To solve the issue I'm trying to move to a shared memory array. For this to work, I need an array of strings. It seems that multiprocessing.Array supports a ctypes.c_char_p but I'm having difficulty extending this into an array of strings. Below is a few of the many things I've tried.
#!/usr/bin/python
import ctypes
import multiprocessing as mp
import multiprocessing.sharedctypes as mpsc
import numpy
# Tested possible solutions
ver = 1
if 1==ver:
strings = mpsc.RawArray(ctypes.c_char_p, (' '*10, ' '*10, ' '*10, ' '*10))
elif 2==ver:
tmp_strings = [mpsc.RawValue(ctypes.c_char_p, ' '*10) for i in xrange(4)]
strings = mpsc.RawArray(ctypes.c_char_p, tmp_strings)
elif 3==ver:
strings = []
for i in xrange(4):
strings.append( mpsc.RawValue(ctypes.c_char_p, 10) )
def worker(args):
snum, lenarg = args
string = '%s' % snum
string *= lenarg
strings[snum] = string
return string
# Main progam
data = [(i, numpy.random.randint(1,10)) for i in xrange(3)]
print 'Testing version ', ver
print
print 'Single process'
for x in map(worker, data):
print '%10s : %s' % (x, list(strings))
print
print 'Multi-process'
pool = mp.Pool(3)
for x in pool.map(worker, data):
print '%10s : %s' % (x, list(strings))
print ' ', [isinstance(s, str) for s in strings]

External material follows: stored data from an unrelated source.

/-- How an engine's work fails: a cause of spec/11 R237 with its info, the walk's fault code for the completion with its
level and intermediate granule, and the key of poisoned data. -/
structure EFail where
  cause : Nat
  info : Nat
  code : Nat := 0
  key : Nat := 0
  level : Nat := 0
  gran : Nat := 0
  deriving DecidableEq, Repr

/-! ### Engine memories -/

/-- First key of an accumulator word. -/
def accKey (core row col : Nat) : Nat := accBase + core * 2 ^ 16 + (row % 128 * 128 + col % 128) * 4

/-- An accumulator word. -/
def State.acc (s : State) (core row col : Nat) : Nat := s.load (accKey core row col) 4

/-- Write an accumulator word. -/
def State.setAcc (s : State) (core row col v : Nat) : State := s.store (accKey core row col) 4 (v % 2 ^ 32)

/-- Write accumulator words. -/
def State.setAccs (s : State) (core : Nat) (ws : List (Nat × Nat × Nat)) : State :=
  ws.foldl (fun t w => t.setAcc core w.1 w.2.1 w.2.2) s

/-- Zero rows of the accumulators, all 128 columns (R217). -/
def clearRows (s : State) (core row n : Nat) : State :=
  { s with mem := memClear s.mem (accKey core row 0) (accKey core row 0 + n * 512) }

/-- First key of a core's side memory. -/
def sideKey (core : Nat) : Nat := sideBase + core * 2 ^ 14

/-- The engine starts an MQ command of another grid: accumulators and side memory are set to zero (R260). -/
def zeroEngine (s : State) (core gkey : Nat) : State :=
  let k := s.core core
  if k.lastGrid = some gkey then s
  else
    let m1 := memClear s.mem (accBase + core * 2 ^ 16) (accBase + (core + 1) * 2 ^ 16)
    let m2 := memClear m1 (sideKey core) (sideKey (core + 1))
    { s with mem := m2 }.setCore core { k with lastGrid := some gkey }

/-! ### What an mcall captured -/

/-- The captured matrix parameters and scale binding of a call (R259): arguments 1 to 8 are mp0 to mp7, 9 is KB, 10 to 12
are the scale registers bound to A, B and the output. -/
structure CallCtx where
  x : Cmd
  c : Ctx
  mp : Nat → Nat
  kb : Nat
  ka : Int
  kbs : Int
  ko : Int

/-- The capture of a command. -/
def callCtx (s : State) (x : Cmd) : CallCtx where
  x := x
  c := s.cmdCtx x
  mp n := x.arg (1 + n)
  kb := x.arg 9
  ka := ((x.args[10]?).getD 0).toInt
  kbs := ((x.args[11]?).getD 0).toInt
  ko := ((x.args[12]?).getD 0).toInt

/-- A format of KB. -/
def CallCtx.fmt (k : CallCtx) (lsb : Nat) : Option Fmt := Fmt.ofCode (BitVec.ofNat 4 (k.kb / 2 ^ lsb))
/-- fa. -/
def CallCtx.fa (k : CallCtx) : Fmt := (k.fmt 12).getD .int4
/-- fb. -/
def CallCtx.fb (k : CallCtx) : Fmt := (k.fmt 16).getD .int4

/-- A format that the engine takes as an operand (R261). -/
def Fmt.isOperand : Fmt → Bool
  | .int4 | .int8 | .t6 | .t8 | .fp16 | .bf16 => true
  | _ => false

/-- fa and fb are accepted. -/
def CallCtx.fmtsOk (k : CallCtx) : Bool :=
  ((k.fmt 12).map Fmt.isOperand).getD false && ((k.fmt 16).map Fmt.isOperand).getD false

/-- INT32 accumulation (R261). -/
def CallCtx.intMode (k : CallCtx) : Bool := k.fa.isInt && k.fb.isInt

/-- Bits of a captured parameter. -/
def CallCtx.bits (k : CallCtx) (n lsb w : Nat) : Nat := k.mp n / 2 ^ lsb % 2 ^ w

/-! ### Operand elements (R262) -/

/-- The code of element `k` of a row at a scratchpad address. -/
def elemCode (s : State) (c : Ctx) (fm : Fmt) (base k : Nat) : Except EFail Nat :=
  let sp := fm.span k
  let a := (base + sp.1) % 2 ^ 32
  match spmRead s c a sp.2.1 with
  | .ok bs => .ok (ofBytesLE bs / 2 ^ sp.2.2 % 2 ^ fm.memBits)
  | .range => .error { cause := causeSpmRange, info := a }
  | .poison e => .error { cause := causePoisonRead, info := e, key := (spmKey s c e).getD 0 }

/-- The value of a code (R261). -/
def elemVal (fm : Fmt) (uns : Bool) (code : Nat) : FVal :=
  if fm.isInt ∧ uns then .ofInt (code % 2 ^ fm.width) else fm.decode code

/-- A value as an integer, for INT32 mode. -/
def FVal.int : FVal → Int
  | .fin neg m e => if neg then -(m * 2 ^ e.toNat : Nat) else (m * 2 ^ e.toNat : Nat)
  | _ => 0

/-- One chunk step of an accumulator word (R62, R63). -/
def chunkStep (k : CallCtx) (sat : Bool) (acc : Nat) (a b : List FVal) : Nat :=
  if k.intMode then chunkStepI acc ((a.zip b).foldl (fun t p => t + p.1.int * p.2.int) 0) sat
  else chunkStepF acc a b (k.ka + k.kbs)

/-! ### The Parison unit (R268) -/

/-- The geometry limits of R268. -/
def parisonOk (k : CallCtx) : Bool :=
  decide (k.bits 4 0 16 ≠ 0) && decide (k.bits 4 16 16 ≠ 0) && decide (k.bits 4 32 16 ≠ 0) && decide (k.bits 4 48 16 ≠ 0)
  && (match k.fa with
      | .int4 => k.bits 5 36 4 == 0
      | .t6 => k.bits 5 38 2 == 0
      | _ => true)

/-- Element (m, k) of the virtual A operand at position `p`. A geometry that breaks its limits is a descriptor fault; a ROM
routine checks it when it starts (R265), an MMA when it forms an element. DEDUCED, log entry 24. -/
def parison (s : State) (k : CallCtx) (base p kk : Nat) : Except EFail Nat :=
  let W := k.bits 4 16 16
  let C := k.bits 4 32 16
  let H := k.bits 4 0 16
  let OW := k.bits 4 48 16
  let kw := k.bits 5 4 4 + 1
  let oy : Int := (p / OW : Nat)
  let ox : Int := (p % OW : Nat)
  let ch := kk % C
  let t := kk / C
  let kx := t % kw
  let ky := t / kw
  let y : Int := oy * (k.bits 5 8 4 + 1 : Nat) - (k.bits 5 24 4 : Nat) + (ky * (k.bits 5 16 4 + 1) : Nat)
  let x : Int := ox * (k.bits 5 12 4 + 1 : Nat) - (k.bits 5 28 4 : Nat) + (kx * (k.bits 5 20 4 + 1) : Nat)
  if !parisonOk k then .error { cause := causeEngineDesc, info := k.x.pc.toNat }
  else if 0 ≤ y ∧ y < H ∧ 0 ≤ x ∧ x < W then elemCode s k.c k.fa base ((y.toNat * W + x.toNat) * C + ch)
  else .ok (if k.fa.width = 16 then k.bits 5 32 8 * 256 else k.bits 5 32 8 % 2 ^ k.fa.memBits)

/-! ### 2:4 sparsity (R269, R270) -/

/-- The compressed row that holds position `k` of column `n`, by the metadata at a side-memory offset for the 128
positions that hold it; `none` when it is pruned. -/
def sparseRow (s : State) (core off k : Nat) : Option Nat :=
  let g := k % 128 / 4
  let w := s.load (sideKey core + (off + 4 * (g / 8 % 4)) % 2 ^ 14) 4
  let i0 := w / 2 ^ (4 * (g % 8)) % 4
  let i1 := w / 2 ^ (4 * (g % 8) + 2) % 4
  let j := k / 4
  if k % 4 = i0 then some (2 * j) else if k % 4 = i1 then some (2 * j + 1) else none

/-! ### ROM routines (R264-R267) -/

/-- The A element of a ROM kind. -/
def romA (s : State) (k : CallCtx) (kind m kk : Nat) : Except EFail Nat :=
  if kind = 2 ∨ kind = 4 then parison s k (k.bits 0 0 32) (k.bits 5 40 24 + m) kk
  else elemCode s k.c k.fa (k.bits 0 0 32 + m * k.bits 0 32 32) kk

/-- The B element of a ROM kind; `none` when it is pruned. -/
def romB (s : State) (k : CallCtx) (kind kk n : Nat) : Except EFail (Option Nat) :=
  let base := k.bits 1 0 32
  let ldb := k.bits 1 32 32
  if kind = 1 ∨ kind = 5 then (elemCode s k.c k.fb (base + n * ldb) kk).map some
  else if kind = 3 ∨ kind = 4 then
    match sparseRow s k.x.core (k.bits 6 0 14 + (kk / 128 * k.bits 2 8 8 + n) * 16) kk with
    | some j => (elemCode s k.c k.fb (base + j * ldb) n).map some
    | none => .ok none
  else (elemCode s k.c k.fb (base + kk * ldb) n).map some

/-- The 64 A values of one chunk. -/
def romChunkA (s : State) (k : CallCtx) (kind m c : Nat) : Except EFail (List FVal) :=
  (List.range 64).mapM fun i =>
    if 64 * c + i < k.bits 2 16 32 then
      (romA s k kind m (64 * c + i)).map (elemVal k.fa ((k.mp 3).testBit 16))
    else .ok (.fin false 0 0)

/-- The 64 B values of one chunk; a pruned position has none. -/
def romChunkB (s : State) (k : CallCtx) (kind c n : Nat) : Except EFail (List (Option FVal)) :=
  (List.range 64).mapM fun i =>
    if 64 * c + i < k.bits 2 16 32 then
      (romB s k kind (64 * c + i) n).map fun o => o.map (elemVal k.fb ((k.mp 3).testBit 17))
    else .ok (some (.fin false 0 0))

/-- The operands of a chunk: at a pruned position both are +0, so that its product is +0 whatever A holds there (R61). -/
def prunedPairs (a : List FVal) (b : List (Option FVal)) : List FVal × List FVal :=
  ((a.zip b).map fun p => match p.2 with | some _ => p.1 | none => .fin false 0 0,
   b.map fun o => o.getD (.fin false 0 0))

/-- One accumulator word after every chunk, in ascending order (R61, R267). -/
def romWord (s : State) (k : CallCtx) (kind : Nat) (sat : Bool) (m n start : Nat) : Except EFail Nat :=
  (List.range ((k.bits 2 16 32 + 63) / 64)).foldlM (fun acc c => do
    let a ← romChunkA s k kind m c
    let b ← romChunkB s k kind c n
    let p := prunedPairs a b
    return chunkStep k sat acc p.1 p.2) start

/-- The masked value of attn and MSK (R267, R277). -/
def maskWord (k : CallCtx) : Nat := if k.intMode then 0x80000000 else 0xFF800000

/-- The tile of a ROM routine of kinds 0 to 6: its rows, columns and new words. -/
def romTile (s : State) (k : CallCtx) (kind variant : Nat) : Except EFail (List (Nat × Nat × Nat)) :=
  let M := k.bits 2 0 8
  let N := k.bits 2 8 8
  let row0 := k.bits 3 0 7
  let col0 := k.bits 3 8 7
  let clear := variant % 2 = 1
  let sat := decide (variant / 2 = 1)
  let masked (m n : Nat) : Bool :=
    decide (kind = 5) && (k.mp 4).testBit 32 && decide ((n : Int) > m + signed 32 (k.bits 4 0 32))
  (List.range (M * N)).mapM fun j => do
    let m := j / N
    let n := j % N
    let w ← romWord s k kind sat m n (if clear then 0 else s.acc k.x.core (row0 + m) (col0 + n))
    return (row0 + m, col0 + n, if masked m n then maskWord k else w)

Note that I'm using the multiprocessing.sharedctypes because I don't need locking and it should be fairly interchangeable with multiprocessing.Array
The issue with the above code is that the resultant strings object contains regular strings, not shared memory strings coming out of the mpsc.RawArray constructor. With version 1 and 2 you can see how the data gets scrambled when working out of process (as expected). For me, version 3 looked like it worked initially but you can see the = is just setting the object to a regular string and while this works for the short test, in the larger program it creates issues.
It seems like there should be a way to create a shared array of pointers where the pointers point strings in shared memory space. The c_void_p type complains if you try to initialize it with a c_str_p type and I haven't had any luck manipulating the underlying address pointers directly yet.
Any help would be appreciated.